- Task item:
Please count the lines in this listing that include the string "offset", and give only the number.

- The records:
★ ★ ★
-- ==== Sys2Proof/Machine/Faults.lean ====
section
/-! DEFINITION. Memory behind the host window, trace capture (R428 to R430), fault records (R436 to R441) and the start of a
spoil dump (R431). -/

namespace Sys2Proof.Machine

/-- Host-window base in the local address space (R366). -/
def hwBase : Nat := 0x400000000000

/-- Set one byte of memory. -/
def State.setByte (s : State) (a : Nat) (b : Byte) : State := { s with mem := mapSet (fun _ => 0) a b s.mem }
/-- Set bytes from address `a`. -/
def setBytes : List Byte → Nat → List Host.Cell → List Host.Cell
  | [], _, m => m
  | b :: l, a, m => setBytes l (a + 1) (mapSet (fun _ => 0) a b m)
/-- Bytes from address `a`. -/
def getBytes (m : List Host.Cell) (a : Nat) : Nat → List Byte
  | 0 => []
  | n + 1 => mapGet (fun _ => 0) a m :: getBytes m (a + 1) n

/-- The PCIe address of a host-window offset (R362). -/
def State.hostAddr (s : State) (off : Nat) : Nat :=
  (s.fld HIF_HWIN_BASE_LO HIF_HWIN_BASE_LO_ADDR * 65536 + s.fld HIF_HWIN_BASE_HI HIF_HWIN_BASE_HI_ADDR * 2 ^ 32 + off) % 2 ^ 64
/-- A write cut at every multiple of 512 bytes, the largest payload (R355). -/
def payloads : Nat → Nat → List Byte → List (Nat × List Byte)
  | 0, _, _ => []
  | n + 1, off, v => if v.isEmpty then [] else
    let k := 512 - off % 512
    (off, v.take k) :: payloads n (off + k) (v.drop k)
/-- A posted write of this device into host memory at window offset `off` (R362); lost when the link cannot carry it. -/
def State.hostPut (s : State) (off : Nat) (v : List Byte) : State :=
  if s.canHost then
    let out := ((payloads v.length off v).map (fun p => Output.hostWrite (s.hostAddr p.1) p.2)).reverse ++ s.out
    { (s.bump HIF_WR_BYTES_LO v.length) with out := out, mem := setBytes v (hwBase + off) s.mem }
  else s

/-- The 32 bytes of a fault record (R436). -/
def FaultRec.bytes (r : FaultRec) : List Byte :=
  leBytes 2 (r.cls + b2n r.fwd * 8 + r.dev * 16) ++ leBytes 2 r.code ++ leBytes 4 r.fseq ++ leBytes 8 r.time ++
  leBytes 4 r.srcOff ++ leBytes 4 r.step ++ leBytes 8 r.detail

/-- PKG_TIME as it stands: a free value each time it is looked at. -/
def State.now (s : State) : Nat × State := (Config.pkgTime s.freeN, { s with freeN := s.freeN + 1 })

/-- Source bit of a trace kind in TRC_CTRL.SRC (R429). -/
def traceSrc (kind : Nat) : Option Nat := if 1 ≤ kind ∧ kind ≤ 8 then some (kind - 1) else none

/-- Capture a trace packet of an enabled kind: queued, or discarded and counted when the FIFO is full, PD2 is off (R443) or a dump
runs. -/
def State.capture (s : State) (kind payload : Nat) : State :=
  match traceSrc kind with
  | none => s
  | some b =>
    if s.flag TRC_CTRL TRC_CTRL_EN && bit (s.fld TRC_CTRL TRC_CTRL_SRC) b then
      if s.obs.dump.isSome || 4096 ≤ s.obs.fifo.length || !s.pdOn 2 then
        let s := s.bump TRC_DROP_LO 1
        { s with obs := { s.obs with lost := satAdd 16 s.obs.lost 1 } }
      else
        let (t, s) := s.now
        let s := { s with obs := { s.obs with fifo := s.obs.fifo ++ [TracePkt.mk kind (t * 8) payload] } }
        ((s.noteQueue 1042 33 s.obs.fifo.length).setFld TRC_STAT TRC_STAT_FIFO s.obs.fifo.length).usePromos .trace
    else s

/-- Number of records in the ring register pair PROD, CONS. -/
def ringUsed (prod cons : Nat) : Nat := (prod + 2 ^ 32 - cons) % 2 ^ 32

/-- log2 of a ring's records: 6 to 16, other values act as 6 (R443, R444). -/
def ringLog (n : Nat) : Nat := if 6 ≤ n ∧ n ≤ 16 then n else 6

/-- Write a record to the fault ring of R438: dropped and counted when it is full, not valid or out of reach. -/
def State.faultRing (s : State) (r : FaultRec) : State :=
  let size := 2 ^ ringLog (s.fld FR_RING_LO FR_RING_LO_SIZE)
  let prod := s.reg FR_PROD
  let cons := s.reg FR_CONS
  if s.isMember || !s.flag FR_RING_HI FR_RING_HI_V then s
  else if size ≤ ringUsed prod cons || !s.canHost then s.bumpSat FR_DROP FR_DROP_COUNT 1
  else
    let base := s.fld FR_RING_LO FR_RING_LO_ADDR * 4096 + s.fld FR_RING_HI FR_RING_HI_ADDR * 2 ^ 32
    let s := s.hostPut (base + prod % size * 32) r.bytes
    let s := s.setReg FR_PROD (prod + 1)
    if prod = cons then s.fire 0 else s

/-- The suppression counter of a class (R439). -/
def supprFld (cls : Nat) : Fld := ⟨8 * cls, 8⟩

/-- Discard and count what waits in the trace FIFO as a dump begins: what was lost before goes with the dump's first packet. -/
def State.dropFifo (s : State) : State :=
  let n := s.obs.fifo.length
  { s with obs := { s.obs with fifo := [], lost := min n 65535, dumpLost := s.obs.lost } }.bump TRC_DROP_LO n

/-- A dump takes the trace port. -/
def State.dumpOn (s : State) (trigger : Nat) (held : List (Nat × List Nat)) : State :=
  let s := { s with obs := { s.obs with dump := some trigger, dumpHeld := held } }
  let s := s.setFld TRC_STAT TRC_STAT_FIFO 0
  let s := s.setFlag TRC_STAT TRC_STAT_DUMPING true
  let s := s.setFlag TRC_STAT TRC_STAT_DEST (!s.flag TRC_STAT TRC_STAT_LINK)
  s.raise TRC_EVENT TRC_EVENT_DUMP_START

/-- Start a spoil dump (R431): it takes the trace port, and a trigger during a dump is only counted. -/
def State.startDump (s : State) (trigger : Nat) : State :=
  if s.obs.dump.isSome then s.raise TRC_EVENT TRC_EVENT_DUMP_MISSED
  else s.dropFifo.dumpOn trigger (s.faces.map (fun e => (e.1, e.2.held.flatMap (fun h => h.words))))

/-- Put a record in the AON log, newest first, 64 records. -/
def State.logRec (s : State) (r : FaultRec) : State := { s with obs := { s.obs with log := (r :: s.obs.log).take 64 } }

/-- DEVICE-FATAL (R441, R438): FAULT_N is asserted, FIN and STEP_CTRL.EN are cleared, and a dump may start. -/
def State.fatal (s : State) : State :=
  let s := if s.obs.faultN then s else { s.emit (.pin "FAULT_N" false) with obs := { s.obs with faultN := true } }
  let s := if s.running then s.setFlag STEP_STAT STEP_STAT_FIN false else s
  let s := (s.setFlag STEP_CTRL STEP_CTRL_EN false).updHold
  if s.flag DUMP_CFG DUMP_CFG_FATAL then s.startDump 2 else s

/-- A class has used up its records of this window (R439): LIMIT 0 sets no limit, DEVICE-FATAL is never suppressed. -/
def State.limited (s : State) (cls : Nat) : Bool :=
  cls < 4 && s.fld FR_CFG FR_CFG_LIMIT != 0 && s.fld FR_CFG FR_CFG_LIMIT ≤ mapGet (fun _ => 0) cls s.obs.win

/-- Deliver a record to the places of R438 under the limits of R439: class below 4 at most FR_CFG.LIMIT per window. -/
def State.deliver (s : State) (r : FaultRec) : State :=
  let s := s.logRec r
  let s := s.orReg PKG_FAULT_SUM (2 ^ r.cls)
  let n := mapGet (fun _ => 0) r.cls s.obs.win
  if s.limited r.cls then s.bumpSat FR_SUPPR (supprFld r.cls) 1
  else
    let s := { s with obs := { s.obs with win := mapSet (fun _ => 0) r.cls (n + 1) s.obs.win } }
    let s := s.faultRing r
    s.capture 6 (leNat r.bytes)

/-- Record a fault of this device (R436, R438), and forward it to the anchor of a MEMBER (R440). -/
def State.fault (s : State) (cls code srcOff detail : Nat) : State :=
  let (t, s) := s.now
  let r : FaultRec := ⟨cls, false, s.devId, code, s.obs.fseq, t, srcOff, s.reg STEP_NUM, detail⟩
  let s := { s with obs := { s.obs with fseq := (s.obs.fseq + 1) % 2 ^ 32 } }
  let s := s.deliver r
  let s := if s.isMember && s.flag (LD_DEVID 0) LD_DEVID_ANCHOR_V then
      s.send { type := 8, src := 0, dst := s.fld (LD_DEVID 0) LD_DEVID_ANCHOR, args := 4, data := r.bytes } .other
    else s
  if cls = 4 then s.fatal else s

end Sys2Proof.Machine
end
★ ★ ★
- Response to the exercise:
2